Gosh. It’s been a minute.
To be exact, since the end of February. For a while, I was doing really well with my writing—both here and on my other Substack, Daily Cookbook Adventures. But then I fell behind. Work got busy, the kids’ schedules picked back up, and I started just going through the motions. I stopped believing that anything else was even an option.
The craziest part? I didn’t even realize that was the problem until yesterday.
I just started reading the book Everything is Figureoutable and the first thing it talks about is belief.
I talk to my kids about how important it is to believe in yourself all the time. In sports, in school—in all aspects of life—I’m constantly telling them that believing you can do something is half the battle.
And I really believe that.
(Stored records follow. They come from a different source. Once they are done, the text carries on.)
-- ==== Sys2Proof/Machine/Issue.lean ====
section
/-! DEFINITION. The issue of one slot of a running pass: control-word checks, guards, literals, encoded cycles, the stall
rule, chains, HOLD, resume points, and the end of the pass (spec 02 R28-R37, R43-R44, 04 R92-R105). -/
namespace Sys2Proof.Machine

/-! ## Slots of a packet -/

/-- Slot n of a packet: 1 A, 2 B, 3 C; 0 the control word. -/
def Packet.word (pk : Packet) : Nat → Word
  | 0 => pk.ctl
  | 1 => pk.a
  | 2 => pk.b
  | _ => pk.c

/-- The word of NOP (R92). -/
def nopWord : Word := 0x01000000

/-- Slot n holds literal data (R94). -/
def isLit (lit n : Nat) : Bool := (n == 3 && lit != 0) || (n == 2 && lit == 3)

/-- Slot n consumes the literal (R94). -/
def isFed (lit n : Nat) : Bool := (lit == 1 && n == 2) || (2 ≤ lit && n == 1)

/-- The literal's data (R94). -/
def litData (pk : Packet) (lit : Nat) : DWord := if lit = 3 then pk.c ++ pk.b else BitVec.setWidth 64 pk.c

/-- Guard predicate and negate bit of slot n (R93). -/
def guardOf (c : Ctl) (n : Nat) : Nat × Bool :=
  if n = 1 then (c.ga.toNat, c.nga) else if n = 2 then (c.gb.toNat, c.ngb) else (c.gc.toNat, c.ngc)

/-- Stall count of slot n (R93). -/
def stallOf (c : Ctl) (n : Nat) : Nat := if n = 1 then c.sta else if n = 2 then c.stb else c.stc

/-- Slot n is chained to the slot after it (R93). -/
def chained (c : Ctl) (n : Nat) : Bool := (n == 1 && c.chab) || (n == 2 && c.chbc)

/-! ## What the kernel and the launch allow (R86-R91, R374) -/

/-- Registers of the group of a PACKN or UNPKN: the slot's format fixes them. -/
def groupOf (l : Launch) : Instr → Nat
  | .packn f .. | .unpkn f .. => if l.slots / 2 ^ f.toNat % 2 = 1 then (fmtElems (fld (l.fslot f.toNat) 0 4)).getD 1 else 1
  | _ => 1

/-- The group operand of PACKN or UNPKN has a number of its class (R87, R374). -/
def groupOk (l : Launch) : Instr → Bool
  | .packn f d a b => aligned (groupOf l (.packn f d a b)) a
  | .unpkn f d a b => aligned (groupOf l (.unpkn f d a b)) d
  | _ => true

/-- The attributes of an instruction under a launch. -/
def infoOf (l : Launch) (i : Instr) : Info := info (groupOf l i) i

/-- Every register, team register, queue and tile that it names exists; `fed`: a literal replaces B. -/
def ctxOk (l : Launch) (i : Instr) (fed : Bool) : Bool :=
  let f := infoOf l i
  (f.rd ++ f.wr ++ (if fed then [] else f.rb)).all (· < l.regs) &&
  f.kreg.all (· < l.nkregs) && f.tile.all (· < l.ntiles) && groupOk l i &&
  (match i with
    | .movPush .. => false
    | _ => true)

/-- The instruction of slot n, or none where its word is illegal (R104). -/
def slotInstr (l : Launch) (pk : Packet) (lit n : Nat) : Option Instr :=
  match decodeWord (pk.word n) with
  | .error _ => none
  | .ok i => if ctxOk l i (isFed lit n) then some i else none

/-! ## Control-word checks (R94, R96, R99, R105) -/

/-- Item 1: a literal slot has no guard, stall or chain. -/
def litSlotOk (c : Ctl) : Bool :=
  (c.lit == 0) ||
  (c.stc == 0 && c.gc == 0 && !c.ngc && !c.chbc &&
    (c.lit != 3 || (c.stb == 0 && c.gb == 0 && !c.ngb && !c.chab)))

/-- Item 2: the consumer can take the literal. -/
def litUseOk (l : Launch) (pk : Packet) (c : Ctl) : Bool :=
  (c.lit == 0) ||
  (match slotInstr l pk c.lit (if c.lit = 1 then 2 else 1) with
    | none => false
    | some i =>
      let f := infoOf l i
      f.pipe != .none && f.lit != .no && f.zero && (c.lit != 3 || f.lit != .w32))

/-- Slot n is an instruction that can be chained: not a NOP, not a literal. -/
def chainInfo (l : Launch) (pk : Packet) (c : Ctl) (n : Nat) : Option Info :=
  if isLit c.lit n || pk.word n == nopWord then none else (slotInstr l pk c.lit n).map (infoOf l)

/-- An expand request on the X pipe (R262). -/
def isExpX : Instr → Bool
  | .expb .. | .expn .. | .segr .. | .expq _ => true
  | _ => false

/-- An EXPSV or EXPRS in slot n whose cycle also issues an expand request on the X pipe in a later slot: the unit takes that
one first (R262). -/
def imageLater (l : Launch) (pk : Packet) (n : Nat) (i : Instr) : Bool :=
  let c := decodeCtl pk.ctl
  let after := if chained c n then (n + 1) :: (if chained c (n + 1) then [n + 2] else []) else []
  (match i with
    | .expsv _ | .exprs _ => true
    | _ => false) && after.any fun m => (slotInstr l pk c.lit m).any isExpX

/-- Two instructions write no common register, predicate or queue. -/
def apart (f g : Info) : Bool :=
  !(f.wr.any g.wr.contains) && !(f.pwr.any g.pwr.contains) && (f.queue.isNone || f.queue != g.queue)

/-- A pair joins one V-pipe slot with one M- or X-pipe slot (R96). -/
def pairOk (f g : Info) : Bool :=
  ((f.pipe == .v && (g.pipe == .m || g.pipe == .x)) || (g.pipe == .v && (f.pipe == .m || f.pipe == .x))) && apart f g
It’s not just lip service.
But while reading this chapter, it hit me: right now, I don’t believe in myself. I don’t believe I can do more than the bare minimum—the things absolutely required to survive and get through the day.
So, in return, that’s all I’m doing.
All I could think was, “Well, shit. I totally brought this on myself.”
Nothing exists in our world that does not first exist in our mind.
That line from the book stood out to me.
I believed we would buy our house—and we did.
I believed I could quit my job after having Gus and work for myself—and I did.
I believed I’d go back to the same company I worked for before kids—and that’s exactly where I am now.
I literally mapped it all out in my mind, and it happened.
But I think what happened is this: it wasn’t (isn’t?) quite what I imagined emotionally.
And instead of dreaming up something new to work toward, I just thought, “Okay, well, this is what you wanted and you got it… so…”
Age is another factor. I’m 43. And there’s this voice in the back of my head saying, “Nope. You’re too old. It’s too late for that dream.”
Ugh. That voice really needs to go.
So, I’m going to try to find that spark again. To come up with a plan that will make me smile—and give me something to believe in and work toward.
I’m also really excited to see what else this book helps me realize. I don’t know yet what I want to do from here, but I do know I need to figure it out.
And it’s all… figureoutable.
I love this. A friend also posted about reading the Swedish Art of Aging Exuberantly this week, and I thought yup, my attitude is what's holding me back right now. Let's catch up soon. Love you.
Hit that one on the nose. And now I want to read that book.